SGLT2 Inhibitor: Monitoring Considerations
The risk for genital mycotic infections with SGLT2 inhibitors should be communicated to the patient who is beginning this therapy. To mitigate the risk, physicians are recommended to advise meticulous attention to personal hygiene and possibly antifungal medication at the start of treatment. The risk for hypoglycemic events should also be communicated to patients who are receiving insulin or an insulin secretagogue (eg, a sulfonylurea). Insulin or sulfonylurea dose adjustments are recommended to reduce further risk after initiation of a SGLT2 inhibitor.
GLP-1RA: Monitoring Considerations
Patients receiving a GLP-1 receptor agonist should be monitored for transient nausea and vomiting, which are relatively common adverse effects of this drug class. In patients who receive semaglutide, there may be an increased risk for diabetic retinopathy. The ACC recommends that patients undergo an eye examination before starting semaglutide.
“We anticipate that the algorithms proposed here will change as new evidence emerges,” the ACC writing committee concluded, “but that the overarching goal of improving [cardiovascular] outcomes in patients with T2D and clinical ASCVD will remain consistent.”
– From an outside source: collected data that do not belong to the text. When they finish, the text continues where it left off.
/-- Whether a member of a placement lands with its ENABLE, which then starts the placement whole. -/
def startsWith (s : State) (vs : List (Obj × Val)) (o : Obj) : Bool :=
  isPlacement o && memOf o != 0 && !(isOn s (baseOf o)) && vs.any (fun e => e.1 == baseOf o)

/-- Puts values in force at a tick, then starts what each of them starts. -/
def applyTick (s : State) (vs : List (Obj × Val)) : State :=
  let olds := (vs.filter (fun e => !(startsWith s vs e.1) && !(isClear e.1))).map (fun e => (e.1, forceVal s e.1))
  let s1 := vs.foldl (fun t e => putLanded t e.1 e.2) (unsuspend s (vs.map (·.1)))
  olds.foldl (fun t e => reactTick t e.1 e.2) s1

/-- The values outside the audio path that have landed by sample `i` of the present period of domain `d`. -/
def landOthers (s : State) (d i : Nat) : State :=
  let p := fun (o : Obj) => !(isAudioObj o)
  let f := frameOf s d
  applyTick (dropDue s d f i p) (dueValues s d f i p)

/-- The values that land at the present tick of domain `d`. -/
def landTicks (s : State) (d : Nat) : State := landOthers s d 0

/-- The values of a commit that land within a frame outside the audio path (R212): they are in force from the first phase window of their domain
that begins at their sample or after it (log entry 213). -/
def landWithin (s : State) (d : Nat) (ph : Phase) : State :=
  landOthers s d (frameLen s * (window (frameLen s == 1) ph).1 / 100)

/-- Every unit of the tick's domain that can move; CD0 moves the time bases, the link, and the domains without ticks of their own. -/
def moveUnits (s : State) (d : Nat) : State :=
  let mine := lifeUnits.filter (fun u => ownerDom s u == d && stirs s u)
  let s1 := mine.foldl moveOn s
  let s2 := moveDomain s1 d true
  if d = 0 then
    (let s3 := [1, 2, 3].foldl (fun t e => moveDomain t e false) s2
     let s4 := (List.range 4).foldl moveTb s3
     linkTick (if stirs s4 pairObj then moveOn s4 pairObj else s4))
  else s2

end Sys2Proof.Machine
end

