/-- A commit that the active side has scheduled: the standby lands it at the same samples. -/
def copyCommit (s : State) (r : ConfigRecord) : State :=
  let h := r.head
  let c := (giveSignals (revive (configWith s r.values))).1
  let p : Pending := { set := r.values, marks := placedMarks s c, since := [], factory := false, kind := h.kind, number := r.version, source := h.source,
                       bank := s.dict.bank.filter (fun e => r.values.contains e || decide (e.2 = forceVal s e.1)),
                       label := h.label, session := h.session, tag := 0, op := 0, req := { when := 0, base := 0, instant := 0, label := 0 },
                       arrived := s.now, land := [], open_ := [], budgets := onlyNew s c }
  let land := r.land.foldl (fun t e => tput t 0 e.1 e.2) []
  let s1 := loadImages (clearBank (stageBudgets s c) p) c
  let s2 : State := { s1 with ctxs := c.ctxs, mode := { s1.mode with pendSusp := c.mode.suspended } }
  setN (setCommitState (scheduleAt s2 p land) 2) (commitObj + 6) r.version

/-- A configuration record reaches the standby: a copy, the notice of a mode transition, which the standby carries out as well (R75), a
scheduled commit, LIVE writes and bank entries, a DISCARD or a CANCEL (R205). -/
def takeRecord (s : State) (r : ConfigRecord) : State :=
  if role s ≠ 2 ∨ !(linkOn s) then s
  else
    let s1 := r.staged.foldl (fun t e => setBank t e.1 e.2) s
    match r.what with
    | .copy => setSync (copyConfig s r) 1
    | .notice m rate => if inTransition s then s else startTransition s m rate
    | .commit => copyCommit s1 r
    | .values => r.values.foldl (fun t e => landCopied t r.land e.1 e.2) s1
    | .discard => emptyBank s
    | .cancel => (doCancel s).2

/-- CONFIG_RECORD_RECEIVED. -/
def execConfigRecordReceived (r : ConfigRecord) (s : State) : Host.Outcome State Fault Refusal := .next (takeRecord s r)

end Sys2Proof.Machine
end

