-- ==== Sys2Proof/Machine/Balls.lean ====
section
/-!
DEFINITION. Machine/Balls.lean: the ball map (R447 to R451), the supply rails (R452), the boundary register (R465), and what binds the board:
power-up, levels, timing at the balls, power, heat and package (R435, R436, R453 to R460, R462 to R464).
-/
namespace Sys2Proof.Machine

/-! ### Balls -/

/-- The supply rails of R452, the four banks of TDM ports and the two DRAM channels by number. -/
inductive Rail where
  | core
  | sram
  | aon
  | tdm (bank : Nat)
  | io18
  | ddr (ch : Nat)
  | sds
  | sdsHigh
  deriving DecidableEq, Repr

/-- Nominal voltages of a rail in millivolts; a bank of TDM ports runs at either level (R452). -/
def Rail.nominal : Rail → List Nat
  | .core => [750]
  | .sram => [800]
  | .aon => [800]
  | .tdm _ => [1800, 3300]
  | .io18 => [1800]
  | .ddr _ => [1200]
  | .sds => [900]
  | .sdsHigh => [1800]

/-- Tolerance of a rail in percent (R452). -/
def Rail.tolerance : Rail → Nat
  | .core => 3
  | .sram => 3
  | .sds => 3
  | .aon => 5
  | .tdm _ => 5
  | .io18 => 5
  | .ddr _ => 5
  | .sdsHigh => 5

/-- Whether a voltage in millivolts lies within a rail's tolerance. -/
def Rail.holds (x : Rail) (mv : Nat) : Bool :=
  x.nominal.any (fun n => decide (n * (100 - x.tolerance) ≤ 100 * mv) && decide (100 * mv ≤ n * (100 + x.tolerance)))

/-- The signals of the part. Numbers count as the rule that places the signal does: TDM port and BCLK, FSYNC, SDI, SDO; network port and TX_P,
TX_N, RX_P, RX_N; xSPI CLK, CS_N, DQS, RESET_N, DQ[0] to DQ[7]; lane and P, N; TX_P, TX_N, RX_P, RX_N, MDC, MDIO of the management port; item
of the list of R450. -/
inductive Signal where
  | tdm (port k : Nat)
  | eth (port k : Nat)
  | xspi (k : Nat)
  | xtal (k : Nat)
  | wclkIn (k : Nat)
  | ref10m
  | wclkOut (k : Nat)
  | frameOut (d : Nat)
  | resetN
  | aonResetN
  | testmode (k : Nat)
  | rsmSide
  | outownN
  | peerOwnN
  | jtag (k : Nat)
  | thermD (k : Nat)
  | rsmTx (lane k : Nat)
  | rsmRx (lane k : Nat)
  | sdsRefclk (k : Nat)
  | ddr (ch item : Nat)
  | pcieTx (lane k : Nat)
  | pcieRx (lane k : Nat)
  | pcieRefclk (k : Nat)
  | perstN
  | mgt (k : Nat)
  | sdsRcal
  deriving DecidableEq, Repr

/-- What a ball is. -/
inductive Ball where
  | signal (x : Signal)
  | rail (x : Rail)
  | vss
  | reserved
  deriving DecidableEq, Repr

/-- The letters of rows 1 to 44 (R447). -/
def rowNames : List String :=
  ["A", "B", "C", "D", "E", "F", "G", "H", "J", "K", "L", "M", "N", "P", "T", "U", "V", "W", "Y", "AA", "AB", "AC"]
  ++ ["AD", "AE", "AF", "AG", "AH", "AJ", "AK", "AL", "AM", "AN", "AP", "AT", "AU", "AV", "AW", "AY", "BA", "BB", "BC", "BD", "BE", "BF"]

/-- The index of a row letter; 0 for none. -/
def rowIndex (n : String) : Nat := match rowNames.idxOf? n with | some k => k + 1 | none => 0

/-- The ring index of a ball (R447). -/
def ringIndex (r c : Nat) : Nat := min (min r c) (min (45 - r) (45 - c))

/-- Item `i` of the list of a DRAM channel: items 44 and 77 are ground (R450). -/
def ddrBall (ch i : Nat) : Ball := if i = 44 ∨ i = 77 then .vss else .signal (.ddr ch i)

/-- Lane `n` of a serial link: P, N and ground in three columns. -/
def laneBall (f : Nat → Nat → Signal) (c : Nat) : Ball :=
  if (c - 1) % 3 = 2 then .vss else .signal (f ((c - 1) / 3) ((c - 1) % 3))

/-- The western outer band, columns 1 to 4 (R449). -/
def westBall (r c : Nat) : Ball :=
  if r ≤ 28 then .signal (.tdm (r - 5) (c - 1))
  else if r ≤ 36 then (if r % 2 = 1 then .signal (.eth ((r - 29) / 2) (c - 1)) else .vss)
  else if r ≤ 39 then .signal (.xspi (4 * (r - 37) + (c - 1)))
  else .reserved

/-- The eastern outer band, `k` columns in from column 44 (R449). -/
def eastBall (r k : Nat) : Ball :=
  let pick := fun (l : List Ball) => (l[k]?).getD .vss
  if r ≤ 28 then .signal (.tdm (r + 19) k)
  else match r with
    | 29 => pick [.signal (.xtal 0), .signal (.xtal 1)]
    | 30 => pick [.signal (.wclkIn 0), .signal (.wclkIn 1), .signal .ref10m]
    | 31 => pick [.signal (.wclkOut 0), .signal (.wclkOut 1)]
    | 32 => .signal (.frameOut k)
    | 33 => pick [.signal .resetN, .signal .aonResetN, .signal (.testmode 0), .signal (.testmode 1)]
    | 34 => pick [.signal .rsmSide, .signal .outownN, .signal .peerOwnN]
    | 35 => .signal (.jtag k)
    | 36 => pick [.signal (.jtag 4), .signal (.thermD 0), .signal (.thermD 1)]
    | 37 => .vss
    | 38 => pick [.vss, .reserved, .reserved, .reserved]
    | _ => .reserved

/-- The northern outer band, rows 1 to 4 (R449, R450). -/
def northBall (r c : Nat) : Ball :=
  if 13 ≤ c then ddrBall 0 (4 * (c - 13) + (r - 1))
  else if r = 1 then laneBall .rsmTx c
  else if r = 3 then laneBall .rsmRx c
  else if r = 4 ∧ 11 ≤ c then .signal (.sdsRefclk (c - 11))
  else .vss

/-- The southern outer band, rows 41 to 44 (R449, R450). -/
def southBall (r c : Nat) : Ball :=
  if 13 ≤ c then ddrBall 1 (4 * (c - 13) + (44 - r))
  else if r = 44 then laneBall .pcieTx c
  else if r = 42 then laneBall .pcieRx c
  else if r = 43 then .vss
  else if c ≤ 2 then .signal (.pcieRefclk (c - 1))
  else if c = 3 then .signal .perstN
  else if c ≤ 9 then .signal (.mgt (c - 4))
  else if c = 10 then .signal .sdsRcal
  else .vss

/-- The rail at position `i` of a segment of the supply band (R451). -/
def railAt : List (Rail × Nat) → Nat → Ball
  | [], _ => .vss
  | (x, n) :: l, i => if i < n then .rail x else railAt l (i - n)

/-- The supply positions of the supply band, where r + c is odd (R451). -/
def supplyBall (r c : Nat) : Ball :=
  if r ≤ 8 then railAt [(.sds, 12), (.sdsHigh, 6), (.ddr 0, 40), (.sram, 14)] (2 * (c - 5) + (r - 5) / 2)
  else if 37 ≤ r then railAt [(.sds, 12), (.sdsHigh, 6), (.ddr 1, 40), (.sram, 14)] (2 * (c - 5) + (40 - r) / 2)
  else if c ≤ 8 then railAt [(.tdm 0, 14), (.tdm 1, 14), (.sram, 16), (.io18, 12)] (2 * (r - 9) + (c - 5) / 2)
  else railAt [(.tdm 2, 14), (.tdm 3, 14), (.sram, 16), (.io18, 8), (.aon, 4)] (2 * (r - 9) + (40 - c) / 2)

/-- The ball at row index `r` and column `c`, each 1 to 44 (R448). -/
def ballAt (r c : Nat) : Ball :=
  let odd := decide ((r + c) % 2 = 1)
  if ringIndex r c ≤ 4 then
    (if r ≤ 4 then northBall r c else if 41 ≤ r then southBall r c else if c ≤ 4 then westBall r c else eastBall r (44 - c))
  else if ringIndex r c ≤ 8 then (if odd then supplyBall r c else .vss)
  else if odd then .vss else .rail .core

/-- All balls. -/
def allBalls : List Ball := (List.range 44).flatMap (fun r => (List.range 44).map (fun c => ballAt (r + 1) (c + 1)))

/-! ### The boundary register (R465) -/

/-- A cell of the boundary register: what it captures or drives. -/
inductive ScanCell where
  | input (x : Signal)
  | data (x : Signal)
  | enable (x : Signal)
  deriving DecidableEq, Repr

/-- The cells of an input, of an output, and of a bidirectional ball, in their order. -/
def scanIn (x : Signal) : List ScanCell := [.input x]
def scanOut (x : Signal) : List ScanCell := [.data x, .enable x]
def scanBoth (x : Signal) : List ScanCell := [.input x, .data x, .enable x]

/-- The cells of a TDM port: BCLK, FSYNC and SDO are outputs. -/
def scanTdm (p : Nat) : List ScanCell :=
  (List.range 4).flatMap (fun k => if k = 2 then scanIn (.tdm p k) else scanOut (.tdm p k))

/-- The cells of an xSPI ball: CLK, CS_N and RESET_N are outputs, DQS and DQ are bidirectional. -/
def scanXspi (k : Nat) : List ScanCell := if k = 0 ∨ k = 1 ∨ k = 3 then scanOut (.xspi k) else scanBoth (.xspi k)

/-- The cells of an item of a DRAM channel; a differential pair has those of its first ball, and ZQ has none. -/
def scanDdr (ch i : Nat) : List ScanCell :=
  let byte := fun (j : Nat) => if j = 9 then [] else scanBoth (.ddr ch i)
  if i < 40 then byte (i % 10)
  else if i < 44 then (if i % 2 = 0 then scanOut (.ddr ch i) else [])
  else if i = 44 ∨ i = 76 ∨ i = 77 then []
  else if i = 74 then scanIn (.ddr ch i)
  else if i < 77 then scanOut (.ddr ch i)
  else byte ((i - 78) % 10)

/-- The cells of the eastern control block, row by row. -/
def scanControl : List ScanCell :=
  [.wclkIn 0, .wclkIn 1, .ref10m].flatMap scanIn
  ++ [.wclkOut 0, .wclkOut 1, .frameOut 0, .frameOut 1, .frameOut 2, .frameOut 3].flatMap scanOut
  ++ [.resetN, .aonResetN, .testmode 0, .testmode 1, .rsmSide].flatMap scanIn
  ++ scanOut .outownN ++ scanIn .peerOwnN

/-- The boundary register from TDI to TDO. -/
def boundaryRegister : List ScanCell :=
  (List.range 24).flatMap scanTdm ++ (List.range 12).flatMap scanXspi ++ (List.range 128).flatMap (scanDdr 0)
  ++ (List.range 24).flatMap (fun p => scanTdm (24 + p)) ++ scanControl ++ (List.range 128).flatMap (scanDdr 1)
  ++ scanIn .perstN ++ scanOut (.mgt 4) ++ scanBoth (.mgt 5)

/-! ### Power-up (R435, R436) -/

/-- The groups of rails in the order in which they rise. -/
def railGroups : List (List Rail) :=
  [[.aon], [.core, .sram, .sds], [.io18, .sdsHigh, .tdm 0, .tdm 1, .tdm 2, .tdm 3, .ddr 0, .ddr 1]]

/-- Whether a rail at `mv` millivolts, with nominal voltage `n`, has reached 90 percent of it. -/
def risen (mv n : Nat) : Bool := decide (9 * n ≤ 10 * mv)

/-- Whether group `g` may start to rise, `mv` being the voltages of the rails and `n` the nominal ones that the board has chosen. -/
def mayRise (mv n : Rail → Nat) (g : Nat) : Bool := (railGroups.take g).flatten.all (fun x => risen (mv x) (n x))

/-- Whether a ramp of `us` microseconds has an allowed length. -/
def rampAllowed (us : Nat) : Bool := decide (100 ≤ us) && decide (us ≤ 10000)

/-- Whether AON_RESET_N may rise, VDD_AON having been within tolerance for `us` microseconds. -/
def mayReleaseAon (us : Nat) : Bool := decide (1000 ≤ us)

/-- Whether RESET_N may rise: every rail within tolerance for `rails` microseconds, XTAL_IN stable for `xtal`. -/
def mayRelease (rails xtal : Nat) : Bool := decide (10000 ≤ rails) && decide (2000 ≤ xtal)

/-- Maximum current of a rail in milliamperes (R452). -/
def Rail.maxCurrent : Rail → Nat
  | .core => 48000
  | .sram => 2200
  | .aon => 20
  | .tdm _ => 40
  | .io18 => 80
  | .ddr _ => 800
  | .sds => 1200
  | .sdsHigh => 300

/-- Trip level of the supply monitor in millivolts, of the rails that it watches (R453). -/
def Rail.trip : Rail → Option Nat
  | .core => some 700
  | .sram => some 750
  | _ => none

/-- Absolute maximum of a rail in millivolts; the minimum is -300 of each (R462). -/
def Rail.absolute : Rail → Nat
  | .core => 900
  | .sram => 950
  | .aon => 950
  | .sds => 1050
  | .ddr _ => 1500
  | .io18 => 2000
  | .sdsHigh => 2000
  | .tdm _ => 3800

/-! ### Levels and pulls (R454, R455) -/

/-- The types of a ball's input and output. `reference` stands for the balls of R454's table that carry no logic level. -/
inductive IoType where
  | lvcmos (supply : Rail)
  | ddr
  | cml
  | clock
  | reference
  deriving DecidableEq, Repr

/-- The type of a signal. -/
def ioType : Signal → IoType
  | .tdm p _ => .lvcmos (.tdm (p / 12))
  | .eth _ _ => .cml
  | .xtal _ => .reference
  | .thermD _ => .reference
  | .rsmTx _ _ => .cml
  | .rsmRx _ _ => .cml
  | .sdsRefclk _ => .clock
  | .ddr _ _ => .ddr
  | .pcieTx _ _ => .cml
  | .pcieRx _ _ => .cml
  | .pcieRefclk _ => .clock
  | .mgt k => if k < 4 then .cml else .lvcmos .io18
  | .sdsRcal => .reference
  | _ => .lvcmos .io18

/-- What an LVCMOS input at `mv` millivolts reads with its supply at `vdd`: none between the levels VIL and VIH (R454). -/
def inputLevel (vdd mv : Nat) : Option Bool :=
  if 2500 ≤ vdd then (if mv ≤ 800 then some false else if 2000 ≤ mv then some true else none)
  else if 100 * mv ≤ 35 * vdd then some false
  else if 65 * vdd ≤ 100 * mv then some true
  else none

/-- The highest level of an LVCMOS output that is low and the lowest of one that is high, in millivolts (R454). -/
def outputLevels (vdd : Nat) : Nat × Nat := if 2500 ≤ vdd then (400, vdd - 400) else (450, vdd - 450)

/-- Drive strength of an LVCMOS output in milliamperes: that of a TDM ball by DRIVE, 0 to 2 (R319, R454). -/
def driveStrength (x : Signal) (drive : Nat) : Nat :=
  match x with
  | .tdm _ _ => 4 * (drive + 1)
  | _ => 8

/-- The internal pull of a ball: the level that it reads unconnected, none without a pull (R455). -/
def pullOf : Signal → Option Bool
  | .tdm _ k => if k = 2 then some false else none
  | .testmode _ => some false
  | .jtag k => if k = 4 then some false else if k = 1 ∨ k = 2 then some true else none
  | _ => none

/-! ### Timing at the balls (R456 to R458) -/

/-- Limits of a TDM port's timing with a load of 15 pF and DRIVE 8 mA, in picoseconds: FSYNC and SDO valid after the falling edge, earliest and
latest; SDO at high impedance; setup and hold of SDI; skew between the FSYNC edges of two ports of a domain. -/
structure TdmTiming where
  validMin : Nat
  validMax : Nat
  release  : Nat
  setup    : Nat
  hold     : Nat
  skew     : Nat
  deriving DecidableEq, Repr

/-- The limits of R456. -/
def tdmTiming : TdmTiming := { validMin := 500, validMax := 6000, release := 8000, setup := 4000, hold := 1000, skew := 1500 }

/-- Whether SDI data that changes `ps` picoseconds after the falling edge that begins its bit reaches a sampling edge `edge` picoseconds after
it in time. -/
def sdiInTime (edge ps : Nat) : Bool := decide (ps + tdmTiming.setup ≤ edge)

/-- Microseconds in which the xSPI port reads `n` bytes, 200 to the microsecond (R457). -/
def xspiReadUs (n : Nat) : Nat := n / 200

/-- Whether a word clock of a frequency in hertz meets the requirement of WCLK_IN (R458). -/
def wclkAllowed (hz : Nat) : Bool := decide (30000 ≤ hz) && decide (hz ≤ 200000)

/-- Bit rates of the serial links as multiples of SDS_REFCLK, 156.25 MHz, in kilohertz: network ports and Rosemary (R458). -/
def serialRates : Nat × Nat := (66 * 156250, 165 * 156250)

/-! ### Power, heat and the package (R459 to R464) -/

/-- Typical and maximum power of a mode, by its number, in watts (R459). -/
def modePower : Nat → Option (Nat × Nat)
  | 1 => some (31, 42)
  | 2 => some (29, 40)
  | 3 => some (27, 38)
  | 4 => some (30, 41)
  | 5 => some (18, 26)
  | 6 => some (14, 22)
  | _ => none

/-- Whether ambient, junction and DRAM case temperatures, in degrees Celsius, lie within their limits (R460). -/
def heatAllowed (ambient junction dram : Int) : Bool :=
  decide (-40 ≤ ambient) && decide (ambient ≤ 85) && decide (junction ≤ 110) && decide (dram ≤ 95)

/-- The largest thermal resistance of a heatsink, in millidegrees per watt, for a junction at most at 110 degrees, at an ambient temperature, a
power in watts and the resistance of the interface: less that from junction to lid, 80 (R460). -/
def heatsinkLimit (ambient : Int) (watts interface : Nat) : Int := (110 - ambient) * 1000 / watts - 80 - interface

/-- The package: body, height and ball pitch in micrometres, moisture level, reflow peak, mass in grams and parts in a tray (R463). -/
structure Package where
  body   : Nat
  height : Nat
  pitch  : Nat
  level  : Nat
  reflow : Nat
  mass   : Nat
  tray   : Nat
  deriving DecidableEq, Repr

/-- The package of the part. -/
def package : Package := { body := 45000, height := 3600, pitch := 1000, level := 3, reflow := 260, mass := 18, tray := 21 }

/-- The one ordering code: part, silicon step, package, temperature range (R464). -/
def orderingCode : List String := ["KV9600", "B0", "FC1936", "I"]

end Sys2Proof.Machine
end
- Das SR, Everett BM, Birtcher KK, et al. 2018 ACC expert consensus decision pathway on novel therapies for cardiovascular risk reduction in patients with type 2 diabetes and atherosclerotic cardiovascular disease: a report of the American College of Cardiology Task Force on expert consensus decision pathways [published online November 26, 2018]. J Am Coll Cardiol. doi:10.1016/j.jacc.2018.09.020
- Zinman B, Wanner C, Lachin JM, et al. Empagliflozin, cardiovascular outcomes, and mortality in type 2 diabetes. N Engl J Med. 2015;373:2117-2128.
- Neal B, Perkovic V, Mahaffey KW, et al. Canagliflozin and cardiovascular and renal events in type 2 diabetes. N Engl J Med. 2017;377:644-657.
- Marso SP, Daniels GH, Brown-Frandsen K, et al. Liraglutide and cardiovascular outcomes in type 2 diabetes. N Engl J Med. 2016;375:311-322.
- Marso SP, Bain SC, Consoli A, et al. Semaglutide and cardiovascular outcomes in patients with type 2 diabetes. N Engl J Med. 2016;375:1834-1844.
- Holman RR, Bethel MA, Mentz RJ, et al. Effects of once-weekly exenatide on cardiovascular outcomes in type 2 diabetes. N Engl J Med. 2017;377:1228-1239.